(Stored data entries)
☆ ☆ ☆ ☆ ☆

-- ==== Sys2Proof/Machine/Scheduler.lean ====
section
/-! DEFINITION. `Execute` (40_cpu_execute.md R80, R81), the FrameScheduler (45_frame_scheduler.md) and the one step of the whole block.

A frame body (`Tick`, `StepFrame`) is atomic for the host (R140). The step runs it one instruction at a time, so that a tick that
never ends (R141) needs no partial function: while `phase` is not `between`, no input is read, and nothing but the frame body
moves (log 7). `tick` and `stepFrame` are the same operations as one transition each, as R133 and R162 write them. -/

namespace Sys2Proof.Machine

/-- `Execute` (R80): one instruction, and the cycles it consumed. There is no such step on a halted CPU (R81, decision D8). -/
def execute (s : State) : Host.Outcome (State × Nat) Fault Refusal :=
  if s.halted then .refused .cpuHalted
  else
    match exec s.fetchInstr s with
    | .next t => .next (t, cycleCost s.fetchInstr)
    | .fault f => .fault f
    | .refused r => .refused r

/-- The test of the budget loop, made before each instruction (R134, decision D10). -/
def budgetLeft (s : State) : Bool := decide (s.frameCycles < Config.cycleBudget) && !s.halted

/-- The body of the budget loop (R133): one instruction, its cost counted twice. -/
def loopBody (s : State) : Host.Outcome State Fault Refusal :=
  match execute s with
  | .next (t, cycles) => .next (t.addCycles cycles)
  | .fault f => .fault f
  | .refused r => .refused r

/-- `emit Notify(SnapshotRegisters())` (R138). -/
def notifyHost (s : State) : State := s.emit [.notify (snapshotRegisters s)]

/-- The end of a frame body: one render, one notification (R135, R138), and for a `Tick` also the time stamp and, on a halted CPU, the
scheduler's stop (R133, R136, decisions D7, D9). `StepFrame` has neither (46_host_interface.md R162; log 18). -/
def finishFrame (c : Config) (s : State) : State :=
  let notified := notifyHost (renderFrame c s)
  match s.phase with
  | .inTick =>
    let stamped := notified.stampTick
    (if s.halted then stamped.setRunning false else stamped).closeFrame
  | .inStepFrame => notified.closeFrame
  | .between => notified.closeFrame

/-- One step inside a frame body: another instruction while the budget test holds, else the end of the frame (R133). -/
def frameStep (c : Config) (s : State) : Host.Outcome State Fault Refusal :=
  if budgetLeft s then loopBody s else .next (finishFrame c s)

/-- The timer fires: a tick begins if the scheduler is Running (R133), else nothing happens (R173: no tick after a `Stop`). -/
def timerFires (s : State) : State := if s.running then s.beginFrame .inTick else s

/-- One step between ticks: the next input, or, with no input left, the timer (R139, R140; log 8). A Stopped machine with no input
left stays as it is (60_exceptions.md R181). -/
def betweenStep (c : Config) (s : State) : Host.Outcome State Fault Refusal :=
  match s.inputs with
  | [] => .next (timerFires s)
  | .timer :: rest => .next (timerFires (s.setInputs rest))
  | .host op :: rest => hostCall c op (s.setInputs rest)

/-- One step of the block under a configuration. -/
def stepWith (c : Config) (s : State) : Host.Outcome State Fault Refusal :=
  match s.phase with
  | .between => betweenStep c s
  | .inTick => frameStep c s
  | .inStepFrame => frameStep c s

/-- The machine a configuration makes: its step, from power-on (70_reset_and_hazards.md R190). -/
def coreWith (c : Config) : Host.Core :=
  { State := State
    Fault := Fault
    Refusal := Refusal
    step := stepWith c
    reset := State.powerOn c }

/-- Configuring the block: a configuration that is not admitted is refused, so that on every machine there is the render step is
total (43_ppu_tile_decode.md R114, decision D20). -/
def configure (c : Config) : Except Refusal Host.Core :=
  if c.admitted then .ok (coreWith c) else .error .configurationNotAdmitted

/-- The budget loop (R133, R134), at most `fuel` instructions of it: the state in which the loop test fails, or `none` if it still
holds after them. A loop that ends for no `fuel` is the hang of R141. -/
def budgetLoop : Nat → State → Option State
  | 0, s => if budgetLeft s then none else some s
  | fuel + 1, s =>
    if budgetLeft s then
      match loopBody s with
      | .next t => budgetLoop fuel t
      | .fault f => nomatch f
      | .refused _ => none
    else some s

/-- A whole frame body as one transition: the budget loop of at most `fuel` instructions, then the end of the frame (R133, R135, R138). -/
def frameBody (c : Config) (fuel : Nat) (phase : Phase) (s : State) : Option State :=
  (budgetLoop fuel (s.beginFrame phase)).map (finishFrame c)

/-- `Tick` as one transition (R133, 00_scope.md R9), for a tick of at most `fuel` instructions. `none` says there is no such transition:
the scheduler is Stopped, or the loop does not end within `fuel` instructions. -/
def tick (c : Config) (fuel : Nat) (s : State) : Option State :=
  if s.running then frameBody c fuel .inTick s else none

/-- `StepFrame` as one transition (46_host_interface.md R162, 00_scope.md R9), for a frame body of at most `fuel` instructions: no effect
on a halted CPU. `none` says there is no such transition: it is not admitted while Running (R150), or the loop does not end within
`fuel` instructions. `hostCall` begins the same frame body, and the step runs it (log 7). -/
def stepFrame (c : Config) (fuel : Nat) (s : State) : Option State :=
  if s.running then none
  else if s.halted then some s
  else frameBody c fuel .inStepFrame s

/-- The wall-clock delay to the next tick, in milliseconds, from the seconds elapsed since `last_tick` (R137, 70_reset_and_hazards.md
R211). Timing only: no step waits for it (log 21). -/
def pacingDelayMs (elapsed : Rat) : Rat := max 1 ((1 / (Config.fpsTarget : Rat) - elapsed) * 1000)

end Sys2Proof.Machine
end

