/-- Settles O3: each defined row by the equation of its format, an absolute address put together again from its two bytes, and the
undefined row by the two facts about opcodes outside the table. -/
theorem decodeOfEncodeIsTheInstruction : Obligations.DecodeOfEncodeIsTheInstruction := by
  unfold Obligations.DecodeOfEncodeIsTheInstruction
  intro i rest hwf
  cases i with
  | ldaImm imm8 => exact decode_of_imm rfl imm8 rest
  | ldaAbs addr =>
    simpa [encode, decodeInstr] using decode_of_abs (op := 0xAD#8) rfl (lowByte addr) (highByte addr) rest
  | staAbs addr =>
    simpa [encode, decodeInstr] using decode_of_abs (op := 0x8D#8) rfl (lowByte addr) (highByte addr) rest
  | jmpAbs addr =>
    simpa [encode, decodeInstr] using decode_of_abs (op := 0x4C#8) rfl (lowByte addr) (highByte addr) rest
  | nop => exact decode_of_imp rfl rest
  | brk => exact decode_of_imp rfl rest
  | undef op =>
    have hundef := (wellFormed_undef_iff op).1 hwf
    rw [encode, List.singleton_append, decode_of_imp (formatOf_undefined hundef), decodeInstr_undefined hundef]

/-- The bytes a format takes of an opcode byte and the two bytes after it (30_encoding.md R61). -/
def formatBytes (op b1 b2 : Byte) : Format → List Byte
  | .imp => [op]
  | .imm => [op, b1]
  | .abs => [op, b1, b2]

/-- A row of the table is well formed, and its encoding is the bytes its format takes (30_encoding.md R64, R65). -/
theorem encode_decodeInstr (op b1 b2 : Byte) :
    (decodeInstr op b1 b2).wellFormed = true ∧ encode (decodeInstr op b1 b2) = formatBytes op b1 b2 (formatOf op) := by
  by_cases hdefined : op ∈ definedOpcodes
  · simp only [definedOpcodes, List.mem_cons, List.not_mem_nil, or_false] at hdefined
    rcases hdefined with rfl | rfl | rfl | rfl | rfl | rfl
    case inl => exact ⟨rfl, rfl⟩
    case inr.inl => exact ⟨rfl, by simp [decodeInstr, encode, formatOf, formatBytes]⟩
    case inr.inr.inl => exact ⟨rfl, by simp [decodeInstr, encode, formatOf, formatBytes]⟩
    case inr.inr.inr.inl => exact ⟨rfl, by simp [decodeInstr, encode, formatOf, formatBytes]⟩
    case inr.inr.inr.inr.inl => exact ⟨rfl, rfl⟩
    case inr.inr.inr.inr.inr => exact ⟨rfl, rfl⟩
  · rw [decodeInstr_undefined hdefined, formatOf_undefined hdefined]
    exact ⟨(wellFormed_undef_iff op).2 hdefined, rfl⟩

/-- What `decode` can do, said once: if it answers an instruction, that is the table's row for the opcode byte and two operand bytes,
and the bytes consumed are those of the row's format. -/
theorem decode_ok {bytes rest : List Byte} {i : Instr} (h : decode bytes = .ok (i, rest)) :
    ∃ op b1 b2, i = decodeInstr op b1 b2 ∧ bytes = formatBytes op b1 b2 (formatOf op) ++ rest := by
  unfold decode at h
  split at h
  next => cases h
  next op tail =>
    generalize hformat : formatOf op = format at h
    split at h
    next =>
      cases h
      exact ⟨op, 0, 0, rfl, by rw [hformat]; rfl⟩
    next b1 tail =>
      cases h
      exact ⟨op, b1, 0, rfl, by rw [hformat]; rfl⟩
    next b1 b2 tail =>
      cases h
      exact ⟨op, b1, b2, rfl, by rw [hformat]; rfl⟩
    next => cases h
    next => cases h
    next => cases h

/-- Settles O4: by the inversion of `decode`, what is decoded is a row of the table and the bytes consumed are its encoding. -/
theorem encodeOfDecodeIsTheBytes : Obligations.EncodeOfDecodeIsTheBytes := by
  unfold Obligations.EncodeOfDecodeIsTheBytes
  intro bytes rest i h
  obtain ⟨op, b1, b2, rfl, rfl⟩ := decode_ok h
  obtain ⟨hwf, hbytes⟩ := encode_decodeInstr op b1 b2
  exact ⟨hwf, by rw [hbytes]⟩

/-- Settles O2: the seven words, each by running the decoder on its bytes. -/
theorem tableWordsDecodeToTheirRows : Obligations.TableWordsDecodeToTheirRows := by
  unfold Obligations.TableWordsDecodeToTheirRows
  exact ⟨rfl, rfl, rfl, rfl, rfl, rfl, rfl⟩

end Sys2Proof.Machine
end

section
/-! PROOF. BRK and the undefined opcodes (42_cpu_control.md R102, R103), the halted CPU (40_cpu_execute.md R81), and the reach of
`Execute` over all rows (R85). -/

☆ ☆ ☆ ☆ ☆

** Your task **
Scan the data for the string "only" and copy each line in which it occurs.

** Expected answer **
R211). Timing only: no step waits for it (log 21). -/
  · simp only [definedOpcodes, List.mem_cons, List.not_mem_nil, or_false] at hdefined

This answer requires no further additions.